I have a job. I work 40 hours a week, doing relatively important things, and so far, I'm pretty good at it. I enjoy it, and I hope for more responsibility. I have bills to pay, which is overwhelming, but my paychecks are big, and I am being relatively proactive. I see esther regularly, at least once a week and every saturday, and it sucks that I have to drive a lot (it REALLY sucks), but it's totally worth it. I go to church with her to meet and try to fit in with the korean friends and family she has, and it's been so much less awkward the more I'm around, I can't believe it. Her little sister seems to really like me (cause I play with her and bought her chalk), and her friend Rebecca gave me the seal of approval. I got to keep her till 11 pm instead of 10 when we went to the beach, and I made soap with her. My days of the week are spent getting up at 6:30 am, going to work, working all day, and then either driving to Hacienda or coming straight home. I'm in bed by 10, asleep usually by 11 or 11:15, and it's pretty good.
But.
But.
I am a roller coaster.
Something in me is fucking CRAZY. My days are structured and easy to anticipate, and my body is becoming regulated. I am even eating healthier. But every damn, fucking day, I'll go from perfectly fine to an emotional wreck to perfectly fine again dozens of time throughout the day. It's not like people do anything to upset me, but little things just send me over the edge really easily. A lot of it is with esther stuff, and I dunno why; it's like my imagination gets the best of me and for some reason, ridiculous scenarios enter my mind. I guess I'm afraid of repeating past relationships this time, and reexperiencing the same type of heartbreak misery. It's not even anything she does. It's more like my brain makes up reasons to be upset. And then a single kind word and shizam, I'm totally fine, even ecstatic. I'm concerned, no, I know that this means that my happiness is partially dependent on her, and that's not fair for either of us. It's just a bitch to change.
It's not just esther stuff though. When Greg came into the office last week and made some comment about "no matter how you look at it, illegal means you should either be in prison or deported," I got SO friggin mad, and then his comment later about how "anal is really unhealthy and bad for you, and only perverts do it anyways" nearly sent me over the edge. Whenever someone mentioned APU, I'm just ticked at the place in general, and the same with the church and religion. It just doesn't take much to make me go crazy recently.
What am I mad at? I can't figure that out - whatever it is, it's feeding my distaste of certain types of people. What am I insecure about? Whatever it is, it's feeding my fear of independence in my relationship with esther. Things just don't keep to themselves; they bleed into every aspect of my behavior and feelings. Nothing is clear cut, and I don't know how to address it.
I hope writing will help, but I don't know that it will. In the morning, I'll feel better, but tomorrow, I'll probably have a thousand mood swings. Maybe I need medication? Maybe I need to just suck it up? Bleh. I wish people would ask me about it. Honestly, I wish people would ask me if I am alright. It would make me feel cared about. Yeah, I'm ok. I'll be fine tomorrow, or fine later. But lots of times, no, I'm not fine now, and I don't know how to go about fixing it. Just acknowledging it makes a difference though.
It's just ridiculous, man. I feel pretty great right now. Just hungry. When I started writing this blog, I felt terrible. It happens so friggin much, it's crazy. Don't worry, I'm sure I'll feel shitty again in a second. All it takes is thinking about school bills, or not having money, or those saturdays with esther when I try and get shot down (that's the WORST), and there I am, back to the pits.
I'm so discontent.
Every time I'm working I wish I were relaxing.

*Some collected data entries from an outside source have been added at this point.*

-- ==== Sys2Proof/Laws/Invariant.lean ====
section
/-! SUPPORT. What each sub-step of the edge handler keeps of the block's invariant, and what it does to the queue of
unread Codes. -/

namespace Sys2Proof.Machine

/-- The part of the invariant that holds whatever the assembler's state is. -/
structure Base (s : State) : Prop where
  config : s.params.wellFormed = true
  slots : SlotForm s
  ring : RingForm s
  send : SendForm s

theorem base_of_inv {s : State} (h : BlockInv s) : Base s := ⟨h.config, h.slots, h.ring, h.send⟩

theorem Base.holds {s : State} (h : Base s) : RingHolds s (unreadCount s) :=
  ringHolds_of_forms s h.slots h.ring

theorem Base.length_slots {s : State} (h : Base s) : s.slots.length = s.params.n :=
  ((Memory.wf_iff _ _).1 h.slots.1).1

theorem Base.write_lt {s : State} (h : Base s) : s.writeIndex < s.slots.length := by
  rw [h.length_slots]
  exact h.slots.2.2.1

theorem Base.next_lt {s : State} (h : Base s) : (s.writeIndex + 1) % s.params.n < s.slots.length := by
  rw [h.length_slots]
  exact Nat.mod_lt _ (wellFormed_facts _ h.config).2.2.2.2.2.2.2.1

theorem RingHolds.form {s : State} {k : Nat} (h : RingHolds s k) : RingForm s := by
  intro j hj
  rw [h.unreadCount_eq]
  exact h.unread j hj

/-- A write of one slot that fits keeps the form of the slots. -/
theorem slotForm_of_set {s t : State} {i : Nat} {sl : Slot} (h : SlotForm s) (hp : t.params = s.params)
    (hs : t.slots = s.slots.set i sl) (hf : sl.code.length ≤ s.params.bufBits)
    (hv : sl.unread = true → sl.code.valid = true) (hr : t.readIndex < s.params.n)
    (hw : t.writeIndex < s.params.n) : SlotForm t := by
  refine ⟨by rw [hp, hs]; exact Memory.wf_set _ _ _ _ h.1 hf, by rw [hp]; exact hr, by rw [hp]; exact hw, ?_⟩
  intro x hx hu
  rw [hs] at hx
  rcases List.mem_or_eq_of_mem_set hx with hx | rfl
  · exact h.2.2.2 x hx hu
  · exact hv hu

theorem curCode_startedMessage (d : Time) (shared : Bool) (s : State) (h : s.writeIndex < s.slots.length) :
    curCode (startedMessage d shared s) = { Code.empty with prePauseStandalone := !shared } := by
  simp [curCode, codeAt, startedMessage, h]

/-- A message start keeps the invariant and drops the oldest Code of a full ring. -/
theorem startedMessage_keeps {s : State} (h : Base s) (d : Time) (shared : Bool) :
    BlockInv (startedMessage d shared s)
      ∧ unreadCodes (startedMessage d shared s) = dropIfFull s.params.n (unreadCodes s) := by
  have hc := curCode_startedMessage d shared s h.write_lt
  obtain ⟨h1, h2, h3⟩ := h.holds.claim (t := startedMessage d shared s)
    { code := { Code.empty with prePauseStandalone := !shared }, unread := false } rfl h.length_slots rfl rfl rfl rfl
  refine ⟨⟨h.config, ?_, h1.form, fun _ => ?_, ?_, h.send⟩, h3⟩
  · exact slotForm_of_set (i := s.writeIndex) h.slots rfl rfl (Nat.zero_le _) (by simp) h1.read h.slots.2.2.1
  · refine ⟨h2, ?_⟩
    rw [hc]
    refine ⟨⟨rfl, rfl, rfl⟩, fun h => absurd rfl h, ?_, ?_, fun h => absurd rfl h, fun h => absurd rfl h⟩
    · intro b
      cases b <;> rfl
    · intro b
      cases b <;> exact Nat.zero_le _
  · exact ⟨fun _ => ⟨rfl, rfl, by rw [hc]; rfl⟩, fun h => by simp [startedMessage] at h,
      fun h => by simp [startedMessage] at h⟩

theorem awaitPause_keeps {s : State} (h : Base s) : BlockInv { s with state := .awaitPause } :=
  ⟨h.config, h.slots, h.ring, fun h => absurd rfl h,
    ⟨fun h => by simp at h, fun h => by simp at h, fun h => by simp at h⟩, h.send⟩

/-- The message-start check keeps the invariant. -/
theorem afterStartCheck_keeps {s : State} (h : Base s) (d : Time) (shared : Bool) :
    BlockInv (afterStartCheck d shared s) := by
  unfold afterStartCheck
  split
  · exact (startedMessage_keeps h d shared).1
  · exact awaitPause_keeps h

theorem unreadCodes_afterStartCheck {s : State} (h : Base s) (d : Time) (shared : Bool) :
    unreadCodes (afterStartCheck d shared s) =
      if s.params.minPrePauseUs ≤ d.toNat then dropIfFull s.params.n (unreadCodes s) else unreadCodes s := by
  unfold afterStartCheck
  split
  · exact (startedMessage_keeps h d shared).2
  · rfl

/-- While the write slot is not unread the ring is not full. -/
theorem dropIfFull_of_free {s : State} (h : Base s) (hu : unreadAt s s.writeIndex = false) :
    dropIfFull s.params.n (unreadCodes s) = unreadCodes s := by
  have hk := h.holds.write_unread
  rw [hu] at hk
  have hk := of_decide_eq_false hk.symm
  rw [dropIfFull, if_neg]
  rw [h.holds.unreadCodes_eq]
  simpa using hk

theorem unreadCodes_afterStartCheck_of_free {s : State} (h : Base s) (hu : unreadAt s s.writeIndex = false)
    (d : Time) (shared : Bool) : unreadCodes (afterStartCheck d shared s) = unreadCodes s := by
  rw [unreadCodes_afterStartCheck h, dropIfFull_of_free h hu]
  simp

theorem unreadAt_withCurCode {s : State} (c : Code) (i : Nat) : unreadAt (withCurCode s c) i = unreadAt s i := by
  simp only [withCurCode]
  rw [unreadAt_set]
  split
  · rename_i h
    rw [h.1]
  · rfl

/-- A state that differs in the Code in progress and in registers the ring does not read. -/
theorem base_of_curCode {s t : State} {c : Code} (h : Base s) (hp : t.params = s.params)
    (hr : t.readIndex = s.readIndex) (hw : t.writeIndex = s.writeIndex)
    (hs : t.slots = (withCurCode s c).slots) (hsend : SendForm t) (hu : unreadAt s s.writeIndex = false)
    (hc : c.length ≤ s.params.bufBits) :
    Base t ∧ curCode t = c ∧ unreadAt t t.writeIndex = false ∧ unreadCodes t = unreadCodes s := by
  have hun : ∀ i, unreadAt t i = unreadAt s i := fun i => by
    rw [unreadAt_congr t (withCurCode s c) i hs, unreadAt_withCurCode]
  have hR := h.holds.congr hp hr hw hun
  refine ⟨⟨by rw [hp]; exact h.config, ?_, hR.form, hsend⟩, ?_, by rw [hw, hun, hu], ?_⟩
  · exact slotForm_of_set (i := s.writeIndex) h.slots hp hs hc (by rw [hu]; simp)
      (by rw [hr]; exact h.slots.2.1) (by rw [hw]; exact h.slots.2.2.1)
  · rw [curCode, hw, codeAt_congr t (withCurCode s c) _ hs]
    exact curCode_withCurCode s c h.write_lt
  · refine h.holds.unreadCodes_of_write hu hR hp hr fun i hi => ?_
    rw [codeAt_congr t (withCurCode s c) _ hs]
    simp only [withCurCode]
    rw [codeAt_set, if_neg (by tauto)]

/-- A state that differs in registers the ring does not read. -/
theorem base_of_slots {s t : State} (h : Base s) (hp : t.params = s.params) (hr : t.readIndex = s.readIndex)
    (hw : t.writeIndex = s.writeIndex) (hs : t.slots = s.slots) (hsend : SendForm t) :
    Base t ∧ curCode t = curCode s ∧ unreadAt t t.writeIndex = unreadAt s s.writeIndex
      ∧ unreadCodes t = unreadCodes s := by
  have hun : ∀ i, unreadAt t i = unreadAt s i := fun i => unreadAt_congr t s i hs
  have hR := h.holds.congr hp hr hw hun
  refine ⟨⟨by rw [hp]; exact h.config, ?_, hR.form, hsend⟩, ?_, by rw [hw, hun], ?_⟩
  · obtain ⟨a, b, c, d⟩ := h.slots
    exact ⟨by rw [hp, hs]; exact a, by rw [hp, hr]; exact b, by rw [hp, hw]; exact c, by rw [hs]; exact d⟩
  · rw [curCode, hw, codeAt_congr t s _ hs, curCode]
  · rw [hR.unreadCodes_eq, h.holds.unreadCodes_eq, hr, hp]
    exact List.map_congr_left fun i _ => codeAt_congr t s _ hs

/-- What the invariant says of the Code in progress, for estimates `z` and `o`. -/
def CodeForm (z o : Time) (c : Code) : Prop :=
  (c.valid = false ∧ c.finalized = false ∧ c.postPausePresent = false)
    ∧ (∀ b : Bool, c.bitCount.get b = c.bits.count b)
    ∧ (∀ b : Bool, c.bitTotalTime.get b ≤ c.bitCount.get b * (2 ^ 32 - 1))
    ∧ (z ≠ 0#32 → 0 < c.bitCount.at0)
    ∧ (o ≠ 0#32 → 0 < c.bitCount.at1)

theorem codeForm_of_message {s : State} (h : MessageForm s) : CodeForm s.zeroTime s.oneTime (curCode s) :=
  ⟨h.2.1, h.2.2.2⟩

theorem message_of_codeForm {s : State} (hu : unreadAt s s.writeIndex = false)
    (hm : CodeForm s.zeroTime s.oneTime (curCode s))
    (hr : s.oneTime ≠ 0#32 → scale s.params s.zeroTime s.params.minRelativeDuration ≤ s.oneTime.toNat) :
    MessageForm s :=
  ⟨hu, hm.1, hr, hm.2⟩

/-- Learning keeps the invariant's base, but for the estimate whose first sample is yet to be appended. -/
theorem learn_keeps {d : Time} {s t : State} {b : Bool} (hs : Base s) (hu : unreadAt s s.writeIndex = false)
    (hm : CodeForm s.zeroTime s.oneTime (curCode s)) (h : learn d s = some (b, t)) :
    Base t ∧ unreadAt t t.writeIndex = false ∧ unreadCodes t = unreadCodes s
      ∧ CodeForm (if b then t.zeroTime else 0#32) (if b then 0#32 else t.oneTime) (curCode t) := by
  have hfit := codeAt_fits s s.writeIndex hs.slots.1
  obtain ⟨m1, m2, m3, m4, m5⟩ := hm
  unfold learn at h
  split at h
  · cases h
    obtain ⟨e1, e2, e3, e4⟩ := base_of_slots (t := { s with zeroTime := d }) hs rfl rfl rfl rfl hs.send
    exact ⟨e1, by rw [e3]; exact hu, e4, by rw [e2]; exact ⟨m1, m2, m3, fun h => absurd rfl h, m5⟩⟩
  · split at h
    · cases h
      obtain ⟨e1, e2, e3, e4⟩ := base_of_slots
        (t := { s with oneTime := if s.oneTime = 0#32 then d else movingAverage s.oneTime d }) hs rfl rfl rfl rfl
        hs.send
      exact ⟨e1, by rw [e3]; exact hu, e4, by rw [e2]; exact ⟨m1, m2, m3, m4, fun h => absurd rfl h⟩⟩
    · split at h
      · split at h
        · cases h
          rw [swapRoles_of_lt s hs.write_lt]
          obtain ⟨e1, e2, e3, e4⟩ := base_of_curCode
            (t := { ({ withCurCode s
                { invertBits (curCode s) with
                  bitTotalTime := (curCode s).bitTotalTime.swap
                  bitCount := (curCode s).bitCount.swap } with
                oneTime := s.zeroTime
                sampleMin := s.sampleMin.swap
                sampleMax := s.sampleMax.swap } : State) with zeroTime := d })
            hs rfl rfl rfl rfl hs.send hu
            (show (invertBits (curCode s)).length ≤ _ by rw [invertBits_length]; exact hfit)
          refine ⟨e1, e3, e4, ?_⟩
          rw [e2]
          refine ⟨m1, fun b => ?_, fun b => ?_, fun h => absurd rfl h, fun h => m4 h⟩
          · show (curCode s).bitCount.swap.get b = _
            rw [Two.get_swap, m2, invertBits_count]
          · show (curCode s).bitTotalTime.swap.get b ≤ (curCode s).bitCount.swap.get b * _
            rw [Two.get_swap, Two.get_swap]
            exact m3 _
        · cases h
      · cases h
        obtain ⟨e1, e2, e3, e4⟩ := base_of_slots (t := { s with zeroTime := movingAverage s.zeroTime d })
          hs rfl rfl rfl rfl hs.send
        exact ⟨e1, by rw [e3]; exact hu, e4, by rw [e2]; exact ⟨m1, m2, m3, fun h => absurd rfl h, m5⟩⟩

/-- The append of a sample keeps the invariant's base and its form of the Code in progress. -/
theorem sampled_keeps {d : Time} {s : State} {b : Bool} (hs : Base s) (hu : unreadAt s s.writeIndex = false)
    (hl : (curCode s).length < s.params.bufBits)
    (hm : CodeForm (if b then s.zeroTime else 0#32) (if b then 0#32 else s.oneTime) (curCode s)) :
    Base (sampled b d s) ∧ unreadAt (sampled b d s) (sampled b d s).writeIndex = false
      ∧ unreadCodes (sampled b d s) = unreadCodes s
      ∧ CodeForm s.zeroTime s.oneTime (curCode (sampled b d s)) := by
  obtain ⟨e1, e2, e3, e4⟩ := base_of_curCode (t := sampled b d s) (c := sampledCode b d (curCode s)) hs rfl rfl rfl
    rfl hs.send hu (by
      simp only [sampledCode, Code.length, List.length_append, List.length_singleton] at hl ⊢
      omega)
  refine ⟨e1, e3, e4, ?_⟩
  rw [e2]
  obtain ⟨m1, m2, m3, m4, m5⟩ := hm
  refine ⟨m1, fun c => ?_, fun c => ?_, fun hz => ?_, fun hz => ?_⟩
  · have := m2 c
    cases b <;> cases c <;> simp_all [sampledCode, Two.get, Two.set]
  · have := m3 c
    have hd := d.isLt
    cases b <;> cases c <;> simp_all [sampledCode, Two.get, Two.set] <;> omega
  · cases b <;> simp_all [sampledCode, Two.get, Two.set]
  · cases b <;> simp_all [sampledCode, Two.get, Two.set]

/-- COMPLETE's commit keeps the base and appends the message to the queue. -/
theorem committedMessage_keeps {s : State} (h : Base s) (hu : unreadAt s s.writeIndex = false) :
    Base (committedMessage s)
      ∧ unreadCodes (committedMessage s) = unreadCodes s ++ [completedCode (curCode s)] := by
  obtain ⟨h1, h2⟩ := h.holds.commit (t := committedMessage s) (completedCode (curCode s)) hu h.length_slots rfl rfl
    rfl rfl
  refine ⟨⟨h.config, ?_, h1.form, h.send⟩, h2⟩
  exact slotForm_of_set (i := s.writeIndex) h.slots rfl rfl (codeAt_fits s s.writeIndex h.slots.1) (fun _ => rfl)
    h.slots.2.1 (Nat.mod_lt _ (wellFormed_facts _ h.config).2.2.2.2.2.2.2.1)

end Sys2Proof.Machine
end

When I'm relaxed, I wish I had something to do.
When I'm doing something, I wish I was with esther.
When I'm with esther, I wish I had things to say.
It's a terrible circle. Where's my fulfillment? Didn't our parents tell us to get a job and make money to be happy? Did the media tell us to fall in love, that it would make us happy? I still feel missing.
I'm so tired of waiting around for other things to come and give me fulfillment. I want to pursue something, and make myself feel happier. Esther wont make me happy forever. Neither will money or a good job. They can contribute, but they can't MAKE me happy, especially if I wait around for them to come to me.